**Directions:** Your answer must be a word-for-word copy of the data.

___

-- ==== Sys2Proof/Laws/Sink.lean ====
section
/-! SUPPORT. The write pass: the loop over single byte writes (20_memory.md R66, R67) is the one equation `afterPass`. -/

namespace Sys2Proof.Machine

/-- The answers seen after one answer has been used up are the later ones. -/
theorem answerAt_nextAnswer (s : State) (k : Nat) : answerAt (nextAnswer s).2 k = answerAt s (k + 1) := by
  unfold nextAnswer answerAt
  cases h : s.sinkAnswers with
  | nil => simp [Nat.add_assoc, Nat.add_comm 1 k]
  | cons a rest => simp

theorem nextAnswer_fst (s : State) : (nextAnswer s).1 = answerAt s 0 := by
  unfold nextAnswer answerAt
  cases h : s.sinkAnswers <;> simp

/-- What using up one answer does to the state: nothing but that. -/
theorem nextAnswer_snd (s : State) :
    (nextAnswer s).2 = { s with sinkAnswers := s.sinkAnswers.drop 1, draws := s.draws + (1 - s.sinkAnswers.length) } := by
  unfold nextAnswer
  cases h : s.sinkAnswers with
  | nil => simp
  | cons a rest => simp

/-- `answerAt` looks at the settled answers and the draw number only. -/
theorem answerAt_congr {s t : State} (h1 : s.sinkAnswers = t.sinkAnswers) (h2 : s.draws = t.draws) (k : Nat) :
    answerAt s k = answerAt t k := by
  unfold answerAt; rw [h1, h2]

theorem acceptedCount_congr {s t : State} (h1 : s.sinkAnswers = t.sinkAnswers) (h2 : s.draws = t.draws) (n : Nat) :
    acceptedCount s n = acceptedCount t n := by
  unfold acceptedCount; simp only [answerAt_congr h1 h2]

@[simp] theorem acceptedCount_zero (s : State) : acceptedCount s 0 = 0 := rfl

theorem acceptedCount_succ (s : State) (n : Nat) :
    acceptedCount s (n + 1) = if answerAt s 0 = .ok then acceptedCount (nextAnswer s).2 n + 1 else 0 := by
  unfold acceptedCount
  rw [List.range_succ_eq_map, List.takeWhile_cons]
  split
  · next h =>
    simp only [decide_eq_true_eq] at h
    simp only [h, if_true, List.length_cons, List.takeWhile_map, List.length_map]
    congr 3
    funext k
    simp [Function.comp, answerAt_nextAnswer]
  · next h => simp_all

theorem acceptedCount_le (s : State) (n : Nat) : acceptedCount s n ≤ n := by
  unfold acceptedCount
  exact (List.takeWhile_sublist _).length_le.trans (by simp)

/-- Every byte before the count is accepted. -/
theorem answerAt_of_lt {s : State} {n k : Nat} (h : k < acceptedCount s n) : answerAt s k = .ok := by
  induction n generalizing s k with
  | zero => simp at h
  | succ n ih =>
    rw [acceptedCount_succ] at h
    split at h
    · next h0 =>
      cases k with
      | zero => exact h0
      | succ k => rw [← answerAt_nextAnswer]; exact ih (by omega)
    · omega

/-- The byte at the count, if the pass has one, is refused. -/
theorem answerAt_acceptedCount {s : State} {n : Nat} (h : acceptedCount s n < n) :
    answerAt s (acceptedCount s n) = .fail := by
  induction n generalizing s with
  | zero => omega
  | succ n ih =>
    rw [acceptedCount_succ] at h ⊢
    split at h
    · next h0 =>
      rw [if_pos h0, ← answerAt_nextAnswer]
      exact ih (by omega)
    · next h0 =>
      rw [if_neg h0]
      revert h0
      cases answerAt s 0 <;> simp

theorem acceptedCount_eq_of_accepts {s : State} {n : Nat} (h : SinkAccepts s n) : acceptedCount s n = n := by
  rcases Nat.lt_or_ge (acceptedCount s n) n with hlt | hge
  · have := answerAt_acceptedCount hlt
    rw [h _ hlt] at this
    cases this
  · exact Nat.le_antisymm (acceptedCount_le s n) hge

/-- The state after the loop of the write pass, from any value of `POS`. -/
theorem writeLoop_eq (bytes : List Byte) (s : State) :
    writeLoop bytes s =
      { afterPass bytes s with pos := s.pos + BitVec.ofNat 32 (acceptedCount s bytes.length) } := by
  induction bytes generalizing s with
  | nil => simp [writeLoop, afterPass, succeed, answersUsed]
  | cons b rest ih =>
    have hfst := nextAnswer_fst s
    have hsnd := nextAnswer_snd s
    have hsucc := acceptedCount_succ s rest.length
    unfold writeLoop sinkWrite
    cases h : nextAnswer s with
    | mk ans t =>
      rw [h] at hfst hsnd hsucc
      simp only at hfst hsnd hsucc
      cases ans with
      | ok =>
        rw [if_pos hfst.symm] at hsucc
        have hcong : acceptedCount { t with sink := t.sink ++ [b], pos := t.pos + 1 } rest.length =
            acceptedCount t rest.length := acceptedCount_congr rfl rfl _
        generalize acceptedCount t rest.length = a at hsucc hcong
        simp only [ih, afterPass, answersUsed, hcong, List.length_cons, hsucc]
        subst hsnd
        have hmin : min (rest.length + 1) (a + 1 + 1) = min rest.length (a + 1) + 1 := by omega
        simp only [hmin, State.mk.injEq, true_and]
        refine ⟨by simp, ?_, by simp, by rw [List.drop_drop, Nat.add_comm], by simp only [List.length_drop]; omega⟩
        rw [BitVec.add_assoc, BitVec.add_comm 1, BitVec.ofNat_add]
        rfl
      | fail =>
        have hne : ¬ answerAt s 0 = .ok := by rw [← hfst]; simp
        rw [if_neg hne] at hsucc
        simp [raiseErr, afterPass, answersUsed, hsucc, hsnd]

/-- The write pass, once and for all (R67): the answers decide how many bytes are accepted, and everything else follows. -/
theorem writePass_eq (bytes : List Byte) (s : State) : writePass bytes s = afterPass bytes s := by
  unfold writePass
  rw [writeLoop_eq]
  have h : acceptedCount { s with pos := 0 } bytes.length = acceptedCount s bytes.length := acceptedCount_congr rfl rfl _
  simp only [afterPass, answersUsed, h, State.mk.injEq, true_and, and_true]
  exact BitVec.zero_add _

/-- What an emitting command does once its bytes are known: `RES` is their number, then the write pass. -/
theorem emit_eq (bytes : List Byte) (s : State) :
    emit bytes s = afterPass bytes { s with res := BitVec.ofNat 32 bytes.length } := by
  unfold emit
  rw [writePass_eq]; rfl

end Sys2Proof.Machine
end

___

**Solution for this exercise:**
-- ==== Sys2Proof/Laws/Sink.lean ====
section
/-! SUPPORT. The write pass: the loop over single byte writes (20_memory.md R66, R67) is the one equation `afterPass`. -/

namespace Sys2Proof.Machine

/-- The answers seen after one answer has been used up are the later ones. -/
theorem answerAt_nextAnswer (s : State) (k : Nat) : answerAt (nextAnswer s).2 k = answerAt s (k + 1) := by
  unfold nextAnswer answerAt
  cases h : s.sinkAnswers with
  | nil => simp [Nat.add_assoc, Nat.add_comm 1 k]
  | cons a rest => simp

theorem nextAnswer_fst (s : State) : (nextAnswer s).1 = answerAt s 0 := by
  unfold nextAnswer answerAt
  cases h : s.sinkAnswers <;> simp

/-- What using up one answer does to the state: nothing but that. -/
theorem nextAnswer_snd (s : State) :
    (nextAnswer s).2 = { s with sinkAnswers := s.sinkAnswers.drop 1, draws := s.draws + (1 - s.sinkAnswers.length) } := by
  unfold nextAnswer
  cases h : s.sinkAnswers with
  | nil => simp
  | cons a rest => simp

/-- `answerAt` looks at the settled answers and the draw number only. -/
theorem answerAt_congr {s t : State} (h1 : s.sinkAnswers = t.sinkAnswers) (h2 : s.draws = t.draws) (k : Nat) :
    answerAt s k = answerAt t k := by
  unfold answerAt; rw [h1, h2]

theorem acceptedCount_congr {s t : State} (h1 : s.sinkAnswers = t.sinkAnswers) (h2 : s.draws = t.draws) (n : Nat) :
    acceptedCount s n = acceptedCount t n := by
  unfold acceptedCount; simp only [answerAt_congr h1 h2]

@[simp] theorem acceptedCount_zero (s : State) : acceptedCount s 0 = 0 := rfl

theorem acceptedCount_succ (s : State) (n : Nat) :
    acceptedCount s (n + 1) = if answerAt s 0 = .ok then acceptedCount (nextAnswer s).2 n + 1 else 0 := by
  unfold acceptedCount
  rw [List.range_succ_eq_map, List.takeWhile_cons]
  split
  · next h =>
    simp only [decide_eq_true_eq] at h
    simp only [h, if_true, List.length_cons, List.takeWhile_map, List.length_map]
    congr 3
    funext k
    simp [Function.comp, answerAt_nextAnswer]
  · next h => simp_all

theorem acceptedCount_le (s : State) (n : Nat) : acceptedCount s n ≤ n := by
  unfold acceptedCount
  exact (List.takeWhile_sublist _).length_le.trans (by simp)

/-- Every byte before the count is accepted. -/
theorem answerAt_of_lt {s : State} {n k : Nat} (h : k < acceptedCount s n) : answerAt s k = .ok := by
  induction n generalizing s k with
  | zero => simp at h
  | succ n ih =>
    rw [acceptedCount_succ] at h
    split at h
    · next h0 =>
      cases k with
      | zero => exact h0
      | succ k => rw [← answerAt_nextAnswer]; exact ih (by omega)
    · omega

/-- The byte at the count, if the pass has one, is refused. -/
theorem answerAt_acceptedCount {s : State} {n : Nat} (h : acceptedCount s n < n) :
    answerAt s (acceptedCount s n) = .fail := by
  induction n generalizing s with
  | zero => omega
  | succ n ih =>
    rw [acceptedCount_succ] at h ⊢
    split at h
    · next h0 =>
      rw [if_pos h0, ← answerAt_nextAnswer]
      exact ih (by omega)
    · next h0 =>
      rw [if_neg h0]
      revert h0
      cases answerAt s 0 <;> simp

theorem acceptedCount_eq_of_accepts {s : State} {n : Nat} (h : SinkAccepts s n) : acceptedCount s n = n := by
  rcases Nat.lt_or_ge (acceptedCount s n) n with hlt | hge
  · have := answerAt_acceptedCount hlt
    rw [h _ hlt] at this
    cases this
  · exact Nat.le_antisymm (acceptedCount_le s n) hge

/-- The state after the loop of the write pass, from any value of `POS`. -/
theorem writeLoop_eq (bytes : List Byte) (s : State) :
    writeLoop bytes s =
      { afterPass bytes s with pos := s.pos + BitVec.ofNat 32 (acceptedCount s bytes.length) } := by
  induction bytes generalizing s with
  | nil => simp [writeLoop, afterPass, succeed, answersUsed]
  | cons b rest ih =>
    have hfst := nextAnswer_fst s
    have hsnd := nextAnswer_snd s
    have hsucc := acceptedCount_succ s rest.length
    unfold writeLoop sinkWrite
    cases h : nextAnswer s with
    | mk ans t =>
      rw [h] at hfst hsnd hsucc
      simp only at hfst hsnd hsucc
      cases ans with
      | ok =>
        rw [if_pos hfst.symm] at hsucc
        have hcong : acceptedCount { t with sink := t.sink ++ [b], pos := t.pos + 1 } rest.length =
            acceptedCount t rest.length := acceptedCount_congr rfl rfl _
        generalize acceptedCount t rest.length = a at hsucc hcong
        simp only [ih, afterPass, answersUsed, hcong, List.length_cons, hsucc]
        subst hsnd
        have hmin : min (rest.length + 1) (a + 1 + 1) = min rest.length (a + 1) + 1 := by omega
        simp only [hmin, State.mk.injEq, true_and]
        refine ⟨by simp, ?_, by simp, by rw [List.drop_drop, Nat.add_comm], by simp only [List.length_drop]; omega⟩
        rw [BitVec.add_assoc, BitVec.add_comm 1, BitVec.ofNat_add]
        rfl
      | fail =>
        have hne : ¬ answerAt s 0 = .ok := by rw [← hfst]; simp
        rw [if_neg hne] at hsucc
        simp [raiseErr, afterPass, answersUsed, hsucc, hsnd]

/-- The write pass, once and for all (R67): the answers decide how many bytes are accepted, and everything else follows. -/
theorem writePass_eq (bytes : List Byte) (s : State) : writePass bytes s = afterPass bytes s := by
  unfold writePass
  rw [writeLoop_eq]
  have h : acceptedCount { s with pos := 0 } bytes.length = acceptedCount s bytes.length := acceptedCount_congr rfl rfl _
  simp only [afterPass, answersUsed, h, State.mk.injEq, true_and, and_true]
  exact BitVec.zero_add _

/-- What an emitting command does once its bytes are known: `RES` is their number, then the write pass. -/
theorem emit_eq (bytes : List Byte) (s : State) :
    emit bytes s = afterPass bytes { s with res := BitVec.ofNat 32 bytes.length } := by
  unfold emit
  rw [writePass_eq]; rfl

end Sys2Proof.Machine
end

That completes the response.